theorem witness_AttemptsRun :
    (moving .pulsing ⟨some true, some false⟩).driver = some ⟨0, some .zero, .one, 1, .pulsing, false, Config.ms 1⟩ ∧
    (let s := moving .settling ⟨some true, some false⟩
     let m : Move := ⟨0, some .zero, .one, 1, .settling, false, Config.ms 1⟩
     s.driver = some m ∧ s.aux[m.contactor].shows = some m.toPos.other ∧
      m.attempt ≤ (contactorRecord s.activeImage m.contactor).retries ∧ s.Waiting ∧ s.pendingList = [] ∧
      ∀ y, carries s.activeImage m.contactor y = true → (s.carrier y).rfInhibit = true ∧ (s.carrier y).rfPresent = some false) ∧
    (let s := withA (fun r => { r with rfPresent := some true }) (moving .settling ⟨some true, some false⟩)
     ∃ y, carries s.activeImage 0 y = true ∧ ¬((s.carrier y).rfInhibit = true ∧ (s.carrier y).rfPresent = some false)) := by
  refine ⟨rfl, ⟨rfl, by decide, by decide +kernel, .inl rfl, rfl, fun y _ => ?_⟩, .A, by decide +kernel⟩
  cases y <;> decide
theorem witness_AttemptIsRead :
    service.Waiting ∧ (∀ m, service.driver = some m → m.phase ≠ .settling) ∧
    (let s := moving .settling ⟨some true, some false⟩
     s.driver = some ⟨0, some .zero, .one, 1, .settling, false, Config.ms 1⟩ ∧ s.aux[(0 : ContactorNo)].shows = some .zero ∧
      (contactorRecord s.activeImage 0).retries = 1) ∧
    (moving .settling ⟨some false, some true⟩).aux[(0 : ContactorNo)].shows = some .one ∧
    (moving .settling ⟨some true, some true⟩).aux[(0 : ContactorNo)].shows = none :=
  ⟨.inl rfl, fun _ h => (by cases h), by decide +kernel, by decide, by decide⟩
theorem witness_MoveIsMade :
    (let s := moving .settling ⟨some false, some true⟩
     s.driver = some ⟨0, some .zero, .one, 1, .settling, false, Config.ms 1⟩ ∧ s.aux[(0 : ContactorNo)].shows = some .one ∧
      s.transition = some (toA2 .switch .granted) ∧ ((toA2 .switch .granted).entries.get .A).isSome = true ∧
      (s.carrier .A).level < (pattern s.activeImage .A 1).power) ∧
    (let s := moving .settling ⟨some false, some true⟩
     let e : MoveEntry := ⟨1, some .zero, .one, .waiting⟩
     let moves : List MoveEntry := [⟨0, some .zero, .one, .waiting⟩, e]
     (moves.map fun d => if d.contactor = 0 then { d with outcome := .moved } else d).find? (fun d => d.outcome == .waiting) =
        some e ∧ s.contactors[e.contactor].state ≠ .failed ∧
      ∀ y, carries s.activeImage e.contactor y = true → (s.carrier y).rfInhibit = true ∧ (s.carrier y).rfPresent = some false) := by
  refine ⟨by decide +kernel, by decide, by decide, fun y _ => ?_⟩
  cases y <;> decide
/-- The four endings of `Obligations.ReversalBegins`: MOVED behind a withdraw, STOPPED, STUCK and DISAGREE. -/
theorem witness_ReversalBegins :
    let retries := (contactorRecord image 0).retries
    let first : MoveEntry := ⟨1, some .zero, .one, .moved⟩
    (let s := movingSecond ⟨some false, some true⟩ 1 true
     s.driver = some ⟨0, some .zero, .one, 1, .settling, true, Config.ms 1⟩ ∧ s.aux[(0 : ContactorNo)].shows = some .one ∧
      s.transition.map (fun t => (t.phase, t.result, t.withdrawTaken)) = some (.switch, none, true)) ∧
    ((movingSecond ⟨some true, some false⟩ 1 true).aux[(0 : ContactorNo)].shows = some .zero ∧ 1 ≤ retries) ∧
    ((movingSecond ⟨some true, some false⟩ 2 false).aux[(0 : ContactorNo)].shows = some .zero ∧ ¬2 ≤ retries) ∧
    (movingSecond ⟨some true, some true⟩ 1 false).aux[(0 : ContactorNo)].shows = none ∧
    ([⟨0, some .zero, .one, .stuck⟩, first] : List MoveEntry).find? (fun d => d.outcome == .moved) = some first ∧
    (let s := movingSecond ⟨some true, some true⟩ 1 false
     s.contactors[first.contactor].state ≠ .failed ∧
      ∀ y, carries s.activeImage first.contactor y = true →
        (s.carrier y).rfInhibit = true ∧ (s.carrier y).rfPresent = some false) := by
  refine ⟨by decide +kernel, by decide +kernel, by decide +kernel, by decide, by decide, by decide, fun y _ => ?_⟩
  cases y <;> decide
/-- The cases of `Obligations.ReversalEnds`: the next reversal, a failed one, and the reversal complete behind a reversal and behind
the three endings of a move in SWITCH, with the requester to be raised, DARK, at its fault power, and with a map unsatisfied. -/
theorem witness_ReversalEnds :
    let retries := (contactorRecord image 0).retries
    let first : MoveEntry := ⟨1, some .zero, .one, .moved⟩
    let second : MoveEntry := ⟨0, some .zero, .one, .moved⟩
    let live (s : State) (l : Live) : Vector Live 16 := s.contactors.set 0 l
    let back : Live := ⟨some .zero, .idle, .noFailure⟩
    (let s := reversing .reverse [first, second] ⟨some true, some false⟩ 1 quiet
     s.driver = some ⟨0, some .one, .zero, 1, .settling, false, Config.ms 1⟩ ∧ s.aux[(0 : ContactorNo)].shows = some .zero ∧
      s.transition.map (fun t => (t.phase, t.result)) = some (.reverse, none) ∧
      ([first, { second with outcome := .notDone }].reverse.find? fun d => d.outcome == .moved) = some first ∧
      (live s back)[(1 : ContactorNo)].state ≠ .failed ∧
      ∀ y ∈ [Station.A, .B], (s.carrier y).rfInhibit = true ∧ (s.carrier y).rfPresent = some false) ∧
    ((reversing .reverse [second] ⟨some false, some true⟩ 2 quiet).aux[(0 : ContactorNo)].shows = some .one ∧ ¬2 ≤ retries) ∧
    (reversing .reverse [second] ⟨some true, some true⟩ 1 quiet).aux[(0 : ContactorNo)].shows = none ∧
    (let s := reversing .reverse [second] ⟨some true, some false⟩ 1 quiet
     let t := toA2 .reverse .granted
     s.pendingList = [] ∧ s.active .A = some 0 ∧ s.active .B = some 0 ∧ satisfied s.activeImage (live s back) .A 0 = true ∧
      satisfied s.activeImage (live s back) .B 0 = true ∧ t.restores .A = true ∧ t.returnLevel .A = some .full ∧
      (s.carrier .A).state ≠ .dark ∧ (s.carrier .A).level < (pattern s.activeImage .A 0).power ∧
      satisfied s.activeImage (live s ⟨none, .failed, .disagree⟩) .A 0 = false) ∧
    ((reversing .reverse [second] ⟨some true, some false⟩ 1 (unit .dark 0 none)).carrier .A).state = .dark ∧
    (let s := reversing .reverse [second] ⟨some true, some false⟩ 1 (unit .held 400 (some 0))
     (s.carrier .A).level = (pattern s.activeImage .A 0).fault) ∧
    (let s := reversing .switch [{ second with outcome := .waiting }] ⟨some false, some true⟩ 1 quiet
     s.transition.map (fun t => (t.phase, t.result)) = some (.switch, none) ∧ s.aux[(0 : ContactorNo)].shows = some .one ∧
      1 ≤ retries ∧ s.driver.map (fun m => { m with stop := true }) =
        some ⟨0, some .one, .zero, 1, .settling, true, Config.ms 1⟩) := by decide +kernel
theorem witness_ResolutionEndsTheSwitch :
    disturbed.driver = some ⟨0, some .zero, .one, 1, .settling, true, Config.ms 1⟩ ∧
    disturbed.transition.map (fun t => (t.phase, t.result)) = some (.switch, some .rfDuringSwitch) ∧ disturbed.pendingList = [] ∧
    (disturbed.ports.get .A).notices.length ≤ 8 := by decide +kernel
--------
GOAL OF THE EXERCISE - Repeat the data above starting at the line with "1 ≤ retries ∧" and ending at its last line, exactly, with no other lines.

WRITTEN RESPONSE -
      1 ≤ retries ∧ s.driver.map (fun m => { m with stop := true }) =
        some ⟨0, some .one, .zero, 1, .settling, true, Config.ms 1⟩) := by decide +kernel
theorem witness_ResolutionEndsTheSwitch :
    disturbed.driver = some ⟨0, some .zero, .one, 1, .settling, true, Config.ms 1⟩ ∧
    disturbed.transition.map (fun t => (t.phase, t.result)) = some (.switch, some .rfDuringSwitch) ∧ disturbed.pendingList = [] ∧
    (disturbed.ports.get .A).notices.length ≤ 8 := by decide +kernel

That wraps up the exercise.